▶ [BRIEF] Given the entries that follow, write out exactly the lines starting at the one containing "O_ENCODE (R289). -/" and ending at the one containing "xs.zipIdx.foldl (fun ps", both ends included, and only those.
── INPUT MATERIAL ──
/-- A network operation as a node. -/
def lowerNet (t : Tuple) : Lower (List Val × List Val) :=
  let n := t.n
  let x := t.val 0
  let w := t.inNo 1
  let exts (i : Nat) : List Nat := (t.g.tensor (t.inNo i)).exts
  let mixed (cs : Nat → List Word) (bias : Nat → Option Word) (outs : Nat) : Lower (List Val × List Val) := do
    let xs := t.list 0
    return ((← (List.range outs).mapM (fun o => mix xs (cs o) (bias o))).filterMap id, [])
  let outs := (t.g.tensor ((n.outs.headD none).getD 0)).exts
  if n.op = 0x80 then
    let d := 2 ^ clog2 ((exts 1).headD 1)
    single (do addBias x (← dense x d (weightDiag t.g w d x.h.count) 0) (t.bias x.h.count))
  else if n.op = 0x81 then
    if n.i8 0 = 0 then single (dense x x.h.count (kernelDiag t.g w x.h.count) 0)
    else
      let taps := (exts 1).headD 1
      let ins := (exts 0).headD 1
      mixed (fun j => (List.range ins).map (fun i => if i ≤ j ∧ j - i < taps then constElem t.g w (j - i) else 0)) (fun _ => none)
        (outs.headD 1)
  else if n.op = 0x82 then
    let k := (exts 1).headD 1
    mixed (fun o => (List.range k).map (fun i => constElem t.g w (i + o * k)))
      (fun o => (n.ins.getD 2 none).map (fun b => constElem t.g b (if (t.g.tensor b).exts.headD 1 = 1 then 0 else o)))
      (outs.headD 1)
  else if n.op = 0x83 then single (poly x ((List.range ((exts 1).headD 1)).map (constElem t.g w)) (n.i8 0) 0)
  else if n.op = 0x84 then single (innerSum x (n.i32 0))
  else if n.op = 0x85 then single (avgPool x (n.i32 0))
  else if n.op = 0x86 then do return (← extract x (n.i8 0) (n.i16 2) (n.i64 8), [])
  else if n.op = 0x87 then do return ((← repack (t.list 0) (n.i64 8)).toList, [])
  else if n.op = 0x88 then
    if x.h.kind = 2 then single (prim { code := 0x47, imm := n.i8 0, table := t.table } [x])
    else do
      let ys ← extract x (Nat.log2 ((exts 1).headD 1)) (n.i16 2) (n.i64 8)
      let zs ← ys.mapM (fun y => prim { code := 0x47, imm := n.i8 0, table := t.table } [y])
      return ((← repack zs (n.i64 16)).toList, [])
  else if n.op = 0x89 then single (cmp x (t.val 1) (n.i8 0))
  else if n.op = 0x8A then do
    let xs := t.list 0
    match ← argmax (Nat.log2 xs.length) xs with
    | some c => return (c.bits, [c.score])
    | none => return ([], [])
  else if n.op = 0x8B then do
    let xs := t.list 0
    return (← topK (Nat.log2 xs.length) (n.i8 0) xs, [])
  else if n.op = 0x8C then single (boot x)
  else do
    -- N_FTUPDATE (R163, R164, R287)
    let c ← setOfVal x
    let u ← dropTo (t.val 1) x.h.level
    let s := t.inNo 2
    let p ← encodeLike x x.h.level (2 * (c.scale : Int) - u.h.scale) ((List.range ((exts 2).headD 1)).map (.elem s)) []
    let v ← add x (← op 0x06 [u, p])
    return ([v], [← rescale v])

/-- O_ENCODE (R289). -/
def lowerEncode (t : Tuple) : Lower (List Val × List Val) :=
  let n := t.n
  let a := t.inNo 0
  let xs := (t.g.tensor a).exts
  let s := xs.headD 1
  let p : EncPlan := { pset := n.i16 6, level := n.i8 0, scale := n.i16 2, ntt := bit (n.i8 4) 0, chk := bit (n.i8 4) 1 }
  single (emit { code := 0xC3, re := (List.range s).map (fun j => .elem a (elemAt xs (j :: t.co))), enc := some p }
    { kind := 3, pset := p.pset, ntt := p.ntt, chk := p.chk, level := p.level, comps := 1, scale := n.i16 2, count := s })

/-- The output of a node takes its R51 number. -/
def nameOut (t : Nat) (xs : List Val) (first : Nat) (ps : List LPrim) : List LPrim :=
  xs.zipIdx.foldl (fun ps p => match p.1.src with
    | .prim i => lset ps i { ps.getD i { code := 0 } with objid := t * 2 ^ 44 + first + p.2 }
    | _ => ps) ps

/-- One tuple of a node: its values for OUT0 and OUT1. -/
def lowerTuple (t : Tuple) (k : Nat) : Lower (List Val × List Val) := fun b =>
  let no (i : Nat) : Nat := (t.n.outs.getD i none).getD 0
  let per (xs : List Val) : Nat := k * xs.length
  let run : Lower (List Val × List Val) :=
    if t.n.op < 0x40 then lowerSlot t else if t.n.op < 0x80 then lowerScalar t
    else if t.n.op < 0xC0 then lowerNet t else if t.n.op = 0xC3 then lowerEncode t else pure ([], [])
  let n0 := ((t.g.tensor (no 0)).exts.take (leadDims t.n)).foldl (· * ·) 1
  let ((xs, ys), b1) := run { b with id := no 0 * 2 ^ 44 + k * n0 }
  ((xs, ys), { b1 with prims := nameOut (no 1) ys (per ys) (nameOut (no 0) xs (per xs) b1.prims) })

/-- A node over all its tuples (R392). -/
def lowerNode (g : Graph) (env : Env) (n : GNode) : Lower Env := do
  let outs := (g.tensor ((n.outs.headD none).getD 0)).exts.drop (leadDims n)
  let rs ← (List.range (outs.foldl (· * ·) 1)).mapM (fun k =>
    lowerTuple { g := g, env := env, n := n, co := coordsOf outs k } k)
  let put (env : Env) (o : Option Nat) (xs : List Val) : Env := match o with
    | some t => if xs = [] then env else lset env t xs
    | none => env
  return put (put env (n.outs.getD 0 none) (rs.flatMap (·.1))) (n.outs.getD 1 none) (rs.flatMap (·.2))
───
▶ [OUTPUT]
/-- O_ENCODE (R289). -/
def lowerEncode (t : Tuple) : Lower (List Val × List Val) :=
  let n := t.n
  let a := t.inNo 0
  let xs := (t.g.tensor a).exts
  let s := xs.headD 1
  let p : EncPlan := { pset := n.i16 6, level := n.i8 0, scale := n.i16 2, ntt := bit (n.i8 4) 0, chk := bit (n.i8 4) 1 }
  single (emit { code := 0xC3, re := (List.range s).map (fun j => .elem a (elemAt xs (j :: t.co))), enc := some p }
    { kind := 3, pset := p.pset, ntt := p.ntt, chk := p.chk, level := p.level, comps := 1, scale := n.i16 2, count := s })

/-- The output of a node takes its R51 number. -/
def nameOut (t : Nat) (xs : List Val) (first : Nat) (ps : List LPrim) : List LPrim :=
  xs.zipIdx.foldl (fun ps p => match p.1.src with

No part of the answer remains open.